HKF, how crazy would it be for you, as such a big fan if Deron finds a home in LA, your favorite team?

I'm rooting for us, but most importantly, you... (corny, I know.. but I know how the feeling is when the NY Jets drafted my boy Vilma so I can relate to it).


----------



## HKF (Dec 10, 2002)

Well I wanted Danny Granger to get drafted by the Clippers, so I could get free Clipper tickets next to his groupies. Alas, that's not going to happen, because he'll be gone by then. I'm not sure how much I want Deron on the Lakers. I'm a Laker fan, but Deron is a PG who sets the table for the team. I want a team to hand him the keys and let him drive the bus.

On the Lakers he'd be in the triangle always deferring to Odom and Kobe. Frankly, that's a waste of his talent. So I want him in New Orleans, where he'll jump right into Byron Scott's motion offense (which he played for the last two years in Illinois). I'm more about the players I like fitting in and excelling, then going to my favorite team. 

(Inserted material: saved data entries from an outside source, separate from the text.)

-- ==== Sys2Proof/Tests/Slice0.lean ====
section
/-! SUPPORT. Tests: ill-formed terms refused, published vectors of the ciphers and the spec's worked values, one step
of a few commands, and for each statement with hypotheses a state and operands that meet them all. -/

namespace Sys2Proof.Tests

open Sys2Proof Sys2Proof.Machine

set_option maxRecDepth 100000
set_option Elab.async false

/-! ## Ill-formed terms -/

theorem test_wf_fate : Instr.wf (.powerOnReset ⟨false, false, false, true, .cutOpening [0], []⟩) = false := by decide
theorem test_wf_cut : Instr.wf (.powerOnReset ⟨false, false, false, true, .cut [0], []⟩) = false := by decide
theorem test_wf_badLength : Instr.wf (.linkBadLength 4) = false := by decide
theorem test_wf_byteGap : Instr.wf (.linkByteGap (List.replicate 1029 0)) = false := by decide +kernel
theorem test_wf_crcError : Instr.wf (.linkCrcError [1, 1, 0, 0] (framedCrc [1, 1, 0, 0])) = false := by decide +kernel
theorem test_wf_overrun : Instr.wf (.linkOverrunFrame (List.replicate 1029 0)) = false := by decide +kernel
theorem test_wf_unknown : Instr.wf (.unknownRequest 1 1 0 [0]) = false := by decide
theorem test_wf_params : Instr.wf (.devIdentify 0 []) = false := by decide
theorem test_wf_paramsLong : Instr.wf (.slotRange 0 (List.replicate 1022 0)) = false := by decide +kernel
theorem test_wf_presence : Instr.wf (.padPresence .a 0) = false := by decide
theorem test_wf_component : Instr.wf (.padComponent .b 100 (List.replicate 16 0) [0, 0, 0]) = false := by decide
theorem test_wf_componentLength : Instr.wf (.padComponent .b 99 (List.replicate 15 0) [0, 0, 0]) = false := by decide
theorem test_wf_stated : Instr.wf (.padComponent .b 99 (List.replicate 16 0) [0, 0]) = false := by decide
theorem test_wf_badFrame : Instr.wf (.padBadFrame .a [2, 0, 0] 0) = false := by decide
theorem test_wf_padLength : Instr.wf (.padBadLength .a 37) = false := by decide
theorem test_wf_chars : Instr.wf (.ack 0 []) = false := by decide
theorem test_wf_charsLong : Instr.wf (.hello 0 (List.replicate 101 0)) = false := by decide +kernel
theorem test_wf_append : Instr.wf (.flashProgramEnd ⟨[], .fails [0], .ok, true⟩) = false := by decide
theorem test_wf_settlement : Instr.wf (.settlementProgramEnd (.fails [0])) = false := by decide
theorem test_wf_erase : Instr.wf (.eraseEnd (.notErased [0])) = false := by decide
theorem test_wf_good : Instr.wf (.slotInfo 0 [31]) = true := by decide

/-! ## Ciphers and checks -/

/-- FIPS 197, appendix C.1. -/
theorem test_aes128 : aesEncrypt (be 16 0x000102030405060708090a0b0c0d0e0f) (be 16 0x00112233445566778899aabbccddeeff)
    = be 16 0x69c4e0d86a7b0430d8cdb78070b4c55a := by decide +kernel

/-- FIPS 197, appendix C.3. -/
theorem test_aes256 :
    aesEncrypt (be 32 0x000102030405060708090a0b0c0d0e0f101112131415161718191a1b1c1d1e1f)
      (be 16 0x00112233445566778899aabbccddeeff) = be 16 0x8ea2b7ca516745bfeafc49904b496089 := by decide +kernel

/-- The worked example of the public DES literature (key 133457799BBCDFF1). -/
theorem test_des : desEncrypt (be 8 0x133457799BBCDFF1) (be 8 0x0123456789ABCDEF) = be 8 0x85E813540F0AB405 := by
  decide +kernel

/-! ## Worked values of sections 4.12 and 4.13 -/

/-- Item 1 of section 4.12. -/
def item412 : Item := ⟨.derived, .a16, 0x0102, 3⟩

/-- The item of section 4.13. -/
def item413 : Item := ⟨.derived, .a32, 0x0310, 6⟩

theorem test_label : issueLabel 0x00A41C07 200496 = [0x00, 0xA4, 0x1C, 0x07, 0x00, 0x03, 0x0F, 0x30, 0, 0] := by decide

theorem test_derivation : derivationBlocks item412 (issueLabel 0x00A41C07 200496)
    = [[0x01, 0x41, 0x01, 0x02, 0x00, 0xA4, 0x1C, 0x07, 0x00, 0x03, 0x0F, 0x30, 0, 0, 0x00, 0x80]] := by decide

theorem test_derivation_a32 : derivationBlocks item413 (issueLabel 0x00B31001 17)
    = [[0x01, 0x42, 0x03, 0x10, 0x00, 0xB3, 0x10, 0x01, 0, 0, 0, 0x11, 0, 0, 0x01, 0x00],
       [0x02, 0x42, 0x03, 0x10, 0x00, 0xB3, 0x10, 0x01, 0, 0, 0, 0x11, 0, 0, 0x01, 0x00]] := by decide

theorem test_transport : transportBlocks .a16 akUsage (ascii "P7-004188213")
    = [[0x01, 0x41, 0x77, 0x02, 0x50, 0x37, 0x2D, 0x30, 0x30, 0x34, 0x31, 0x38, 0x38, 0x32, 0x31, 0x33]] := by decide

theorem test_transport_short : transportBlock 2 .a32 wkUsage (ascii "K41207")
    = [0x02, 0x42, 0x77, 0x01, 0x30, 0x30, 0x30, 0x30, 0x30, 0x30, 0x4B, 0x34, 0x31, 0x32, 0x30, 0x37] := by decide

theorem test_serial_long : serialTwelve (ascii "ZT9-6130-0000517") = ascii "6130-0000517" := by decide

theorem test_header : loadHeader item412 1 = [0x01, 0x03, 0x41, 0x01, 0x01, 0x02, 0x00, 0x80]
    ∧ loadHeader item413 1 = [0x01, 0x06, 0x42, 0x01, 0x03, 0x10, 0x01, 0x00] := by decide

theorem test_tagMask : tagMask (loadHeader item412 1) [0x6D, 0x0E, 0x93]
    = [0x01, 0x03, 0x41, 0x01, 0x01, 0x02, 0x00, 0x80, 0x6D, 0x0E, 0x93, 0, 0, 0, 0, 0] := by decide

/-- The parity adjustment of section 4.12: 3A becomes 3B and 7F stays. -/
theorem test_parity : adjustParity [0x3A, 0x7F] = [0x3B, 0x7F] := by decide

/-! ## States -/

/-- READY, with nothing done yet. -/
def calm : State := { State.reset with link := { State.reset.link with mode := .ready } }

/-- SHUTDOWN. -/
def shut : State := { State.reset with link := { State.reset.link with mode := .shutdown } }

/-- READY with slot 31 as given. -/
def slotted (x : Slot) : State := calm.setSlot 31 x

/-- READY with port 15 as given. -/
def ported (q : Port) : State := calm.setPort 15 q

/-- An ACTIVE ROOT slot without a range record. -/
def root : Slot := { Slot.blank with
  state := .active, role := some .root, kind := some .a16, label := some (ascii "ROOTSLOT"), check := some [1, 2, 3]
  contributors := [⟨1, .a⟩, ⟨99, .b⟩], activation := some ⟨0, false⟩ }

/-- The window open with custodians 1 and 99 present. -/
def windowed (s : State) : State := { s with custody := { s.custody with
  lineA := { s.custody.lineA with presence := some ⟨1, 600⟩ }
  lineB := { s.custody.lineB with presence := some ⟨99, 600⟩ }
  window := some ⟨⟨0, false⟩, 0, 1, 99⟩ } }

/-- An assembly of a FIXED D16 key in slot 31 with one part given. -/
def assembly : Assembly :=
  ⟨31, .fixed, .d16, ascii "FIXEDKEY", [0, 0, 0], 2, [⟨1, .a, List.replicate 16 0, [0, 0, 0]⟩], 0, .collecting, ⟨0, false⟩,
    900, false⟩

/-- Slot 31 under that assembly. -/
def assembling (a : Assembly) : State := { windowed (slotted { Slot.blank with
  state := .assembling, role := some a.role, kind := some a.kind, label := some a.label }) with
  custody := { (windowed calm).custody with assembly := some a } }

/-- An order of profile 15 with the state and counts given. -/
def order (t : OrderState) (h : Option HoldReason) (remaining inProgress : Nat) (holders : List PortNo) : Order :=
  ⟨65535, 15, 9999, remaining, inProgress, 9999 - remaining - inProgress, 0, 0, 99, t, h, false, t != .queued, 1, holders⟩

/-- READY with one order. -/
def ordered (o : Order) : State := { calm with orders := ⟨[o], 1, Bank.fill 16 []⟩ }

/-- READY with the Journal as given. -/
def journaled (j : Journal) : State := { calm with journal := j }

/-! ## Terms of the witnesses -/

/-- The conditions of `State.Takes`, read off. -/
theorem takes_of {s : State} (h : (s.link.mode == .ready && s.link.receiver == .hunting && s.link.owed.isNone) = true) :
    s.Takes := by
  simp only [Bool.and_eq_true, beq_iff_eq, Option.isNone_iff_eq_none] at h
  exact ⟨h.1.1, h.1.2, h.2⟩

/-- The conditions of `State.Hears`, read off. -/
theorem hears_of {s : State} (h : (s.link.receiver == .hunting && s.link.owed.isNone) = true) : s.Hears := by
  simp only [Bool.and_eq_true, beq_iff_eq, Option.isNone_iff_eq_none] at h
  exact ⟨h.1, h.2⟩

/-- The conditions of `State.Sound`, read off. -/
theorem sound_of {s : State} (h : decide ((∀ i, (s.slot i).mem = SlotMem.clean) ∧ (∀ i, (s.profile i).mem = ProfileMem.clean)
    ∧ (∀ i, (s.entry i).control = GroupMem.clean) ∧ ∀ i, (s.entry i).contents = GroupMem.clean) = true) : s.Sound := by
  have h := of_decide_eq_true h
  exact ⟨h.1, h.2.1, h.2.2.1, h.2.2.2⟩

/-- The conditions of `State.StatesSound`, read off. -/
theorem states_of {s : State} (h : decide (∀ i, (s.slot i).mem.state = GroupMem.clean) = true) : s.StatesSound :=
  fun i => of_decide_eq_true h i

/-- The conditions of `State.RoomFor`, read off. -/
theorem room_of {s : State} {n : Nat} (h : decide (s.journal.state = .working ∧ 3 + (n : Int) < s.journal.free
    ∧ s.journal.waiters = [] ∧ s.journal.custodyOut + n ≤ 7) = true) : s.RoomFor n := by
  have h := of_decide_eq_true h
  exact ⟨h.1, h.2.1, h.2.2.1, h.2.2.2⟩

/-- The conditions of `State.LineHears`, read off. -/
theorem lineHears_of {s : State} {l : Line} (h : decide (s.link.mode = .ready ∧ (s.custody.line l).receiver = .listening
    ∧ s.lineBusy l = false) = true) : s.LineHears l := by
  have h := of_decide_eq_true h
  exact ⟨h.1, h.2.1, h.2.2⟩

/-- The conditions of `State.Receives`, read off. -/
theorem receives_of {s : State} {p : PortNo} {chars : List Byte} {j : Judged} (h : decide (s.link.mode ≠ .shutdown
    ∧ (s.port p).decodes = true ∧ (s.port p).inStep = true ∧ (s.port p).settings.judge chars = j) = true) :
    s.Receives p chars j := by
  have h := of_decide_eq_true h
  exact ⟨h.1, h.2.1, h.2.2.1, h.2.2.2⟩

Now Ben Gordon on the other hand, would be perfect for the Triangle and the Lakers. That's not happening though.


----------



## thegza (Feb 18, 2003)

Lamar Odom isn't guaranteed to have the ball in his hand all the time. I think some are taking the role of Phil Jackson too highly and may expect Odom to change. It's all about patience, and I think in the long run.. playing with Kobe will allow Deron to improve as a player and slowly have a larger role in the offense.

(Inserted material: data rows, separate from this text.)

/-- External memory (spec/11). -/
structure Hbm where
  /-- Octets by device address; 0 after R481. -/
  mem : List (Nat × Byte) := []
  /-- 64-bit words with a correctable or an uncorrectable error, by address ÷ 8. -/
  ce : List Nat := []
  ue : List Nat := []
  /-- Blocks retired in force, rising (R477), and pseudo-channels failed or disabled (1, 2). -/
  retired : List Nat := []
  channels : Store Nat := []
  /-- Ticks of corrected errors by block, and of uncorrectable words by channel, within 24 hours. -/
  ceTicks : List (Nat × Nat) := []
  ueTicks : List (Nat × Nat) := []
  /-- Patrol pointer of each channel, in lines (R465). -/
  patrol : Store Nat := []
  /-- A region apply is pending, and the LCLK cycle of its acceptance, counted from 1 (R447). -/
  regionsPending : Bool := false
  regionsAsked : Nat := 0
  /-- In-force region table: 32,768 octets (R443). -/
  regions : List (Nat × Byte) := []
  /-- Tick at which the last calibration window opened (R462). -/
  calAt : Option Nat := none
  /-- Answers, to mortar messages and to BAR2 reads, of requests that entered their queues in a calibration pause: they leave after
  it (R462, R463). -/
  held : List Msg := []
  heldReplies : List (List (Option Byte)) := []
  /-- ec, counted from the cold reset, at which the next patrol read of each channel may be issued (R465). -/
  patrolDue : Store Nat := []
  /-- Line whose block the last patrol read retired, and its tick (R473). -/
  patrolHit : Option (Nat × Nat) := none
  /-- Refreshes issued, by channel. -/
  refreshes : Store Nat := []
deriving DecidableEq, Repr
/-- Where the read of one unique row stands (spec/12: R512). -/
inductive RowPhase where
  /-- The shard map and the directory or bucket are to be read. -/
  | dir
  /-- The slot that the entry names is to be read. -/
  | slot
  /-- A row request is outstanding on Coastline. -/
  | remote
  | done
deriving DecidableEq, Repr

/-- One unique row of a lookup (spec/12). -/
structure RowWork where
  row : Nat
  phase : RowPhase
  /-- Request number of a remote row (Table 14-4). -/
  req : Nat
  /-- The 16-octet entry read, as a number. -/
  entry : Nat
  /-- 0 local, 1 replica, 2 remote. -/
  via : Nat
  /-- Owner chip of a remote row, and the clock at which it was asked; of a local or replica row, the clock at which its directory line
  was read (R513). -/
  owner : Nat
  askedAt : Nat
  absent : Bool
  version : Nat
  tier : Nat
  /-- The row as binary32 patterns. -/
  elems : List Nat
deriving DecidableEq, Repr

/-- A lookup or update command at an EGS (spec/12, spec/13). -/
structure EgsCmd where
  cmd : HubCmd
  tag : Nat
  /-- Descriptor and rule in force when the EGS took the command (R534, R590). -/
  desc : List Byte
  rule : List Byte
  /-- List reads: `stream` 0 indices, 1 bag offsets, 2 weights, 3 gradients. -/
  lists : List Segment
  rows : List RowWork
  /-- Lines of the shard map, the directory and the replica directory read for the command, each with the clock of its read (R512). -/
  lines : List (Nat × Nat × List Byte) := []
  /-- Counts for done: REMOTE and MISSING. -/
  remote : Nat
  missing : Nat
  sorted : Bool
deriving DecidableEq, Repr

/-- What a flip is to write (spec/13: R542, R554, Table 13-5, R569 to R571). -/
inductive Work where
  | grad (g : List Nat) (lrScale seed : Nat)
  | put (tier : Nat) (elems : List Nat) (rowState : Nat)
  | remove
  | retier (tier : Nat)
  | replicate
  | unreplicate
  | replicaPut (tier : Nat) (slot : List Byte)
  | replicaRemove
deriving DecidableEq, Repr

/-- What asked for a flip. -/
inductive FlipSource where
  | update (tag brick : Nat)
  | grad (chip : Nat)
  | ring (position : Nat)
  | replica (chip : Nat)
deriving DecidableEq, Repr

/-- What a flip waits for (R546, R583, R584). -/
inductive FlipPhase where
  | ready | waitRetire | waitSlot | waitQueue
deriving DecidableEq, Repr

/-- A flip begun and not yet committed (spec/13: R542 to R546, R562). -/
structure Flip where
  /-- Engine that makes it, and the table descriptor and rule it goes by (R590, R646). -/
  egs : Nat
  desc : List Byte
  rule : List Byte
  table : Nat
  row : Nat
  source : FlipSource
  work : Work
  phase : FlipPhase
  /-- Its wait for a slot has been counted (R583). -/
  counted : Bool
  /-- Address of the directory or replica entry, what was read there, and what the conditional write puts there. -/
  entryAddr : Nat
  old : Nat
  new : Nat
  /-- Tier and number of the shadow slot taken. -/
  slot : Option (Nat × Nat)
  /-- Velocity to write after the flip, with its address. -/
  velocity : Option (Nat × List Byte)
  replica : Bool
deriving DecidableEq, Repr

/-- A free ring (spec/13: R547, R548). -/
structure FreeRing where
  base : Nat := 0
  cap : Nat := 0
  head : Nat := 0
  count : Nat := 0
  /-- Slots with PENDING_RETIRE set, and slots taken for flips not yet accepted. -/
  pending : Nat := 0
  inFlight : Nat := 0
deriving DecidableEq, Repr

/-- A ring entry in progress (R575): its position and, once complete, nothing more is owed for it. -/
structure RingEntry where
  position : Nat
  table : Nat
  row : Nat
  complete : Bool
deriving DecidableEq, Repr

/-- The embedding engines (spec/12, spec/13). -/
structure Egs where
  /-- Command stores, in arrival order, with the engine and the tag (R505, R508). -/
  store : List (Nat × Nat × HubCmd) := []
  /-- Commands being worked on, with their engine. -/
  work : List (Nat × EgsCmd) := []
  /-- Heat sketches: key engine × 16,384 + row × 4,096 + counter. -/
  sketch : Store Nat := []
  heatHead : Nat := 0
  heatTail : Nat := 0
  /-- In-force table directory (4,096 × 128 octets), update rules and free-ring declarations; the staged copies. -/
  desc : List (Nat × Byte) := []
  descStaged : List (Nat × Byte) := []
  rules : List (Nat × Byte) := []
  rings : List (Nat × Byte) := []
  ringsStaged : List (Nat × Byte) := []
  pending : Bool := false
  asked : Nat := 0
  free : Store FreeRing := []
  /-- Head and tail of each retire queue. -/
  retireHead : Store Nat := []
  retireTail : Store Nat := []
  flips : List Flip := []
  ringHead : Nat := 0
  ringTail : Nat := 0
  /-- Next ring position to take, and the entries in progress. -/
  ringNext : Nat := 0
  ringWork : List RingEntry := []
  /-- Row-store reservations kept for abandoned remote requests: engine, request number, table, row and clock (R774). -/
  reserved : List (Nat × Nat × Nat × Nat × Nat) := []
deriving DecidableEq, Repr


/-- A Coastline message held in an input buffer, or waiting at a transmitter (spec/14: R621, Table 14-4): the port it came
in on (8: this chip), its VC × 2 + buffer set, its octets from the message header on, and, for a row request or posted record that an
apply has passed, the image of its table's descriptor when it arrived (R534, R646). -/
structure CoastMsg where
  port : Nat
  vcd : Nat
  bytes : List Byte
  desc : Option (List Byte) := none
deriving DecidableEq, Repr

/-- A message at a transmitter: its source port (8: this chip) and the VC × 2 + buffer set that it holds there, its VC and
buffer set on the link, and the payloads still to send. -/
structure TxMsg where
  src : Nat
  held : Nat
  vc : Nat
  dateline : Nat
  payloads : List (List Byte)
  begun : Bool
deriving DecidableEq, Repr

/-- A Coastline port (spec/14). PORT_STATE, WIDTH, LANE_MASK and PEER are objects. -/
structure Port where
  /-- Clock at which this try of training, or this retrain, began; tries failed; retrains failed in a row. -/
  trainFrom : Nat := 0
  attempts : Nat := 0
  retrainFails : Nat := 0
  /-- SEQ of the next DATA flit sent and of the next one expected. -/
  txSeq : Nat := 0
  rxSeq : Nat := 0
  /-- A NAK has been sent for the expected SEQ (R616); the NAK due in the next CONTROL flit. -/
  nakSent : Bool := false
  nakDue : Bool := false
  /-- NAKs received in a row without an advance of ACK_SEQ (R619). -/
  naks : Nat := 0
  /-- Flits held until acknowledged, oldest first (R617). -/
  replay : List Flit := []
  /-- SENT and the FREED last received, by VC × 2 + buffer set (R605). -/
  sent : Store Nat := []
  freedIn : Store Nat := []
  /-- FREED counted here and as last reported (R606), and the clock of the last CONTROL flit. -/
  freedOut : Store Nat := []
  reported : Store Nat := []
  lastControl : Nat := 0
  /-- Payload octets of messages not yet whole, by VC × 2 + buffer set. -/
  assembly : List (Nat × List Byte) := []
  /-- Messages waiting at the transmitter, and the source last served on each VC (R643). -/
  queue : List TxMsg := []
  served : Store Nat := []
  /-- Lanes excluded (R620), and the BIP errors of the last 65,536 tt: lane, clock and errors (R619). -/
  excluded : Nat := 0
  bip : List (Nat × Nat × Nat) := []
  /-- TIDE_NOW at which the reserved window closes; none when no window is open (R635). -/
  windowEnd : Option Nat := none
deriving DecidableEq, Repr

/-- What a chip keeps for another member of the reach (spec/14: posted updates). -/
structure Member where
  sent : Nat := 0
  freed : Nat := 0
  received : Nat := 0
  freedOut : Nat := 0
  reported : Nat := 0
  /-- Clock of the first advance of FREED not yet reported. -/
  advanced : Option Nat := none
  epoch : Nat := 0
  probing : Bool := false
  /-- Clock of the last PROBE, for R631. -/
  probeAt : Nat := 0
deriving DecidableEq, Repr

/-- LAUNCH_READY messages of one reach job at the coordinator (spec/14: R639 to R642, R647). -/
structure Launch where
  job : Nat
  members : List Nat
  first : Nat
deriving DecidableEq, Repr

/-- The Coastline links (spec/14). -/
structure Coast where
  ports : Store Port := []
  members : Store Member := []
  /-- Whole messages in the input buffers, oldest first. -/
  inbox : List CoastMsg := []
  /-- Posted messages that wait for credit of their destination (R624), oldest first: MSG_TYPE and body. -/
  waiting : List (Nat × List Byte) := []
  launches : List Launch := []
  /-- Reach job and START_TIDE of the GO outstanding (R647). -/
  go : Option (Nat × Nat) := none
deriving DecidableEq, Repr

/-- A job descriptor (spec/15: Table 15-1); LAUNCH_TIDE and DEADLINE as read by R45 at the fetch. -/
structure Desc where
  cls : Nat := 0
  flags : Nat := 0
  gen : Nat := 0
  seq : Nat := 0
  bundle : Nat := 0
  launch : Nat := 0
  deadline : Nat := 0
  maxRun : Nat := 0
  reachJob : Nat := 0
  seed : Nat := 0
  userTag : Nat := 0
  params : List Byte := []
deriving DecidableEq, Repr

/-- A job slot (spec/15), or a maintenance job of client 0 (spec/20: R932) with its kind and bank. -/
structure Job where
  client : Nat
  /-- Ring count of the descriptor; the number of the request for a maintenance job. -/
  pos : Nat
  desc : Desc
  maint : Option (Nat × Nat)
  /-- Tick at which it became a candidate, and eligibility tick E. -/
  candAt : Option Nat
  elig : Option Nat
  displaced : Nat
  aborts : Nat
  /-- An uncorrectable word in the slot (R696). -/
  bad : Bool
deriving DecidableEq, Repr

/-- A completion entry not yet written (spec/15: Table 15-2). -/
structure Entry where
  client : Nat
  pos : Nat
  seq : Nat
  outcome : Nat
  indeterminate : Bool
  late : Bool
  reach : Bool
  ownerChange : Bool
  fault : Nat
  start : Nat
  finish : Nat
  displaced : Nat
  userTag : Nat
  interrupt : Bool
  /-- A job that faulted at its fetch: written ahead of its turn (R722). -/
  early : Bool
deriving DecidableEq, Repr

But, yeah.. I feel ya. I just see Deron as the perfect PG defensively for the Lakers, smart enough to run the triangle, and may not show as much as he COULD but it'll lead to more ball games won.


----------



## HKF (Dec 10, 2002)

Well in that case, that's why I don't want Deron on the Lakers. I want him to show every single thing he can as an individual on the basketball court.


----------



## jalen5 (Nov 19, 2004)

SeaNet said:


> I think Deron's got "it," whatever "it" is. He's my top PG coming out this year.



Deron might have "it" , but Paul has "it" as well. They are both going to be good PG's in the league, along with Felton and probably Jack, too. Paul has always been my choice of the bunch. I'm very inconsistent with my feelings about Deron. I'll say this though, if Paul's gone (and Marvin is, too) when the Hornets draft, I think Deron would be a good pick.


----------



## Vermillion (Mar 23, 2004)

cmd34 said:


> He would look awfully dam good in Purple and Gold. By far, my favorite prospect in this draft.


Yeah....too bad he won't slide that far. 

Personally, I'd take Paul and Felton over him.


----------



## Brian34Cook (Mar 26, 2003)

And I'd take Deron over them both :banana:


----------